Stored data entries
-- ==== Sys2Proof/Certificates/Slice0/Obligations.lean ====
section
/-! DEFINITION. The statements about this model, each from a numbered rule of spec/. -/

open Sys2Proof
open Sys2Proof.Machine

/-! ## Encodings (30_encoding.md) -/

/-- Decoding and encoding agree on every encoding and every instruction: a word decodes to an instruction exactly if
it is that well-formed instruction's own word (R81, R90 to R93, R97). -/
def Obligations.DecodeEncodeAgree : Prop :=
  ∀ (e : Encoding) (i : Instr), decode e = .ok i ↔ i.wellFormed = true ∧ encode i = e

/-- Words written out from the encoding tables decode to what they stand for (R81, R90, R91; `ENC 505` is R260's), and
every 4-bit value is a legal code, named by its sign and magnitude (R97). -/
def Obligations.SpecWordsDecode : Prop :=
  decode (.code 0b0000#4) = .ok .p0 ∧ decode (.code 0b0111#4) = .ok .p7 ∧
  decode (.code 0b1000#4) = .ok .n0 ∧ decode (.code 0b1101#4) = .ok .n5 ∧
  decode (.command 0b0000000000000000_000000000000_0001#32) = .ok .cfg ∧
  decode (.command 0b0000000111111001_000000000000_0010#32) = .ok (.enc 505) ∧
  decode (.command 0b1000000000000000_000000000000_0011#32) = .ok (.dec 32768) ∧
  decode (.command 0b0000000000000000_000000000000_0100#32) = .ok .rsts ∧
  ∀ n : Nibble, ∃ i, decode (.code n) = .ok i ∧ isCommand i = false ∧
    i.mnemonic = (if n.toNat / 8 = 1 then "N" else "P") ++
      (["0", "1", "2", "3", "4", "5", "6", "7"][n.toNat % 8]?).getD ""

/-- The LEN operand is the zero-extended high half of the word, and a command's word is `(LEN << 16) | OP`
(R91, R92, R95). -/
def Obligations.CommandWordOperand : Prop :=
  (∀ w : Word, w.toNat % 65536 = 2 → decode (.command w) = .ok (.enc (w.toNat / 65536))) ∧
  (∀ w : Word, w.toNat % 65536 = 3 → decode (.command w) = .ok (.dec (w.toNat / 65536))) ∧
  (∀ n, n < 65536 → encode (.enc n) = .command (BitVec.ofNat 32 (n * 65536 + 2))) ∧
  (∀ l, l < 65536 → encode (.dec l) = .command (BitVec.ofNat 32 (l * 65536 + 3))) ∧
  encode .cfg = .command 0x00000001#32 ∧ encode .rsts = .command 0x00000004#32

/-- Which command words are illegal, and what one does: it changes ERR and RESULT and nothing else (R93). -/
def Obligations.IllegalWords : Prop :=
  ∀ (s : State) (w : Word) (rest : List HostAccess),
    (w.toNat / 16 % 4096 ≠ 0 ∨ w.toNat % 16 ∉ [0x1, 0x2, 0x3, 0x4] ∨
      (w.toNat % 16 ∈ [0x1, 0x4] ∧ w.toNat / 65536 ≠ 0)) →
    s.seq = Sequencer.idle → s.inbox = HostAccess.writeReg .command w :: rest →
    step s = .next { s with inbox := rest, err := .illegalCommand, result := 0 }

/-- The code of a frame stands where the loop order puts it, and no two frames of any channels share a place
(R85, R87). -/
def Obligations.CodePlaces : Prop :=
  (∀ ch k b h (c : Channel), b < 4 → h < 2 →
    codePlace ch (1 + 8 * k + 2 * b + h) c = (4 * ch + 4 * ch * k + 4 * c.toNat + b, h)) ∧
  (∀ ch f g (c d : Channel), c.toNat < ch → d.toNat < ch → 1 ≤ f → 1 ≤ g →
    codePlace ch f c = codePlace ch g d → f = g ∧ c = d)

/-! ## One step -/

/-- A step runs the decoded instruction: the waiting code, or the command word the host writes, on the state with the
code or the access taken and nothing else changed; `withFetchWord` makes that instruction the next one; and with no code
and no access waiting the core is idle and all state is retained (10_state.md R24, 20_memory.md R71,
60_exceptions.md R317; log 4, log 5). -/
def Obligations.StepRunsDecodedInstruction : Prop :=
  ∀ s : State,
    (∀ n i, s.seq.code = some n → decode (.code n) = .ok i →
      step s = exec i { s with seq := { s.seq with code := none } }) ∧
    (∀ w rest i, s.seq.code = none → s.inbox = HostAccess.writeReg .command w :: rest →
      decode (.command w) = .ok i → step s = exec i { s with inbox := rest }) ∧
    (∀ nbits w e i, tableEncoding nbits w = some e → decode e = .ok i →
      step (s.withFetchWord nbits w) = exec i { s with seq := { s.seq with code := none } }) ∧
    (s.seq.code = none → s.inbox = [] → step s = .next s)

/-- The pseudo-instructions: SETUP expands to three register writes and CFG, its first word `(ns << 2) | ch`; and ENCBLK
and DECBLK, put behind any queue of accesses, are `ENC SPB` and `DEC BS` of the configuration in force when they are
reached, whatever the accesses before them configure (30_encoding.md R90, R96; the queue is log 5). -/
def Obligations.PseudoInstructions : Prop :=
  (∀ (s : State) (ch ns bs rate : Nat), (s.submit (.setup ch ns bs rate)).inbox = s.inbox ++
    [HostAccess.writeReg .config (BitVec.ofNat 32 (ns <<< 2 ||| ch)),
     HostAccess.writeReg .blockSize (BitVec.ofNat 32 bs), HostAccess.writeReg .sampleRate (BitVec.ofNat 32 rate),
     HostAccess.writeReg .command 0x00000001#32]) ∧
  ∀ s t : State, s.seq.code = none →
    (core.run s.inbox.length (s.submit .encblk) = .next t →
      t.inbox = [HostAccess.writeReg .command (BitVec.ofNat 32 (t.latch.spb * 65536 + 2))]) ∧
    (core.run s.inbox.length (s.submit .decblk) = .next t →
      t.inbox = [HostAccess.writeReg .command (BitVec.ofNat 32 (t.latch.bs * 65536 + 3))])

/-! ## The codes (40_quantizer.md) -/

/-- What each of the eight positive codes does (R118 to R125, which the spec derives from R113 and R114). The channel
state a code executed on its own applies to is the model's choice (log 4). -/
def Obligations.PositiveCodes : Prop :=
  CodeActs .p0 (fun step => step / 8) (-1) ∧
  CodeActs .p1 (fun step => step / 8 + step / 4) (-1) ∧
  CodeActs .p2 (fun step => step / 8 + step / 2) (-1) ∧
  CodeActs .p3 (fun step => step / 8 + step / 4 + step / 2) (-1) ∧
  CodeActs .p4 (fun step => step / 8 + step) 2 ∧
  CodeActs .p5 (fun step => step / 8 + step / 4 + step) 4 ∧
  CodeActs .p6 (fun step => step / 8 + step / 2 + step) 6 ∧
  CodeActs .p7 (fun step => step / 8 + step / 4 + step / 2 + step) 8

/-- What each of the eight negative codes does (R126 to R133, which the spec derives from R113 and R114). The channel
state a code executed on its own applies to is the model's choice (log 4). -/
def Obligations.NegativeCodes : Prop :=
  CodeActs .n0 (fun step => -(step / 8)) (-1) ∧
  CodeActs .n1 (fun step => -(step / 8 + step / 4)) (-1) ∧
  CodeActs .n2 (fun step => -(step / 8 + step / 2)) (-1) ∧
  CodeActs .n3 (fun step => -(step / 8 + step / 4 + step / 2)) (-1) ∧
  CodeActs .n4 (fun step => -(step / 8 + step)) 2 ∧
  CodeActs .n5 (fun step => -(step / 8 + step / 4 + step)) 4 ∧
  CodeActs .n6 (fun step => -(step / 8 + step / 2 + step)) 6 ∧
  CodeActs .n7 (fun step => -(step / 8 + step / 4 + step / 2 + step)) 8

/-- What a code leaves unchanged: everything but the sample and the index of the selected channel state. No flag is
written and no byte of a buffer changes. The selected channel state is the model's convention (log 4). -/
def Obligations.CodesFrame : Prop :=
  ∀ (i : Instr) (s t : State), isCommand i = false → exec i s = .next t →
    t = { s with cs := t.cs, dec := t.dec } ∧
    (s.seq.engine = .decoder → t.cs = s.cs) ∧ (s.seq.engine = .encoder → t.dec = s.dec) ∧
    ∀ c, (c ≠ s.seq.pos.channel → t.cs.get c = s.cs.get c ∧ t.dec.get c = s.dec.get c) ∧
      (t.cs.get c).h0 = (s.cs.get c).h0 ∧ (t.cs.get c).h1 = (s.cs.get c).h1 ∧
      (t.cs.get c).weight = (s.cs.get c).weight ∧ (t.cs.get c).error = (s.cs.get c).error

/-- The codes `m` and `8 + m` have opposite deltas and the same index adjustment (R134). -/
def Obligations.CodeSymmetry : Prop :=
  ∀ (step m : Nat), m < 8 →
    codeDelta step (BitVec.ofNat 4 (8 + m)) = -codeDelta step (BitVec.ofNat 4 m) ∧
    indexRom (BitVec.ofNat 4 (8 + m)) = indexRom (BitVec.ofNat 4 m)

/-- On every step of the ROM the delta grows strictly with the magnitude; on the smallest step it takes the values the
rule lists; and P0 and N0 coincide on that step only (R135). -/
def Obligations.CodeMonotonicity : Prop :=
  (∀ i m, i ≤ 88 → m < 7 →
    codeDelta (stepRom i) (BitVec.ofNat 4 m) < codeDelta (stepRom i) (BitVec.ofNat 4 (m + 1))) ∧
  (List.range 8).map (fun m => codeDelta 7 (BitVec.ofNat 4 m)) = [0, 1, 3, 4, 7, 8, 10, 11] ∧
  (∀ i, i ≤ 88 → stepRom i / 4 + stepRom i / 2 < stepRom i) ∧
  (∀ i, i ≤ 88 → (codeDelta (stepRom i) 0x0#4 = codeDelta (stepRom i) 0x8#4 ↔ stepRom i = 7))

/-- The ROMs: the 89 steps, strictly increasing, and the eight index adjustments, whatever the sign bit
(R110, R111; the values are K1 and K2 of 93_implementation_defined.md, log 13). -/
def Obligations.RomContents : Prop :=
  (List.range 89).map stepRom =
    [7, 8, 9, 10, 11, 12, 13, 14, 16, 17] ++ [19, 21, 23, 25, 28, 31, 34, 37, 41, 45] ++
    [50, 55, 60, 66, 73, 80, 88, 97, 107, 118] ++ [130, 143, 157, 173, 190, 209, 230, 253, 279, 307] ++
    [337, 371, 408, 449, 494, 544, 598, 658, 724, 796] ++
    [876, 963, 1060, 1166, 1282, 1411, 1552, 1707, 1878, 2066] ++
    [2272, 2499, 2749, 3024, 3327, 3660, 4026, 4428, 4871, 5358] ++
    [5894, 6484, 7132, 7845, 8630, 9493, 10442, 11487, 12635, 13899] ++
    [15289, 16818, 18500, 20350, 22385, 24623, 27086, 29794, 32767] ∧
  (∀ i, i < 88 → stepRom i < stepRom (i + 1)) ∧
  ∀ n : Nibble, [-1, -1, -1, -1, 2, 4, 6, 8][n.toNat % 8]? = some (indexRom n)

/-! ## Block arithmetic (46_block_arithmetic.md) -/

/-- A full block is whole chunks and fills its bytes and its padded frames exactly (R240, R241). -/
def Obligations.FullBlockIsWholeChunks : Prop :=
  ∀ ch bs, ch = 1 ∨ ch = 2 → bs % 8 = 0 → 8 ≤ bs →
    samplesPerBlock ch bs = (if ch = 1 then (bs - 4) * 2 else bs - 8) + 1 ∧
    fullChunks ch bs = (if ch = 1 then (bs - 4) / 4 else (bs - 8) / 8) ∧
    samplesPerBlock ch bs = 8 * fullChunks ch bs + 1 ∧
    4 * ch * (1 + fullChunks ch bs) = bs ∧
    pad (samplesPerBlock ch bs) = samplesPerBlock ch bs ∧ blockBytes ch (samplesPerBlock ch bs) = bs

▶ [EXERCISE PROMPT]:
Every line in the entries above that mentions the word "derives" must be shown.

▶ [YOUR SOLUTION]:
/-- What each of the eight positive codes does (R118 to R125, which the spec derives from R113 and R114). The channel
/-- What each of the eight negative codes does (R126 to R133, which the spec derives from R113 and R114). The channel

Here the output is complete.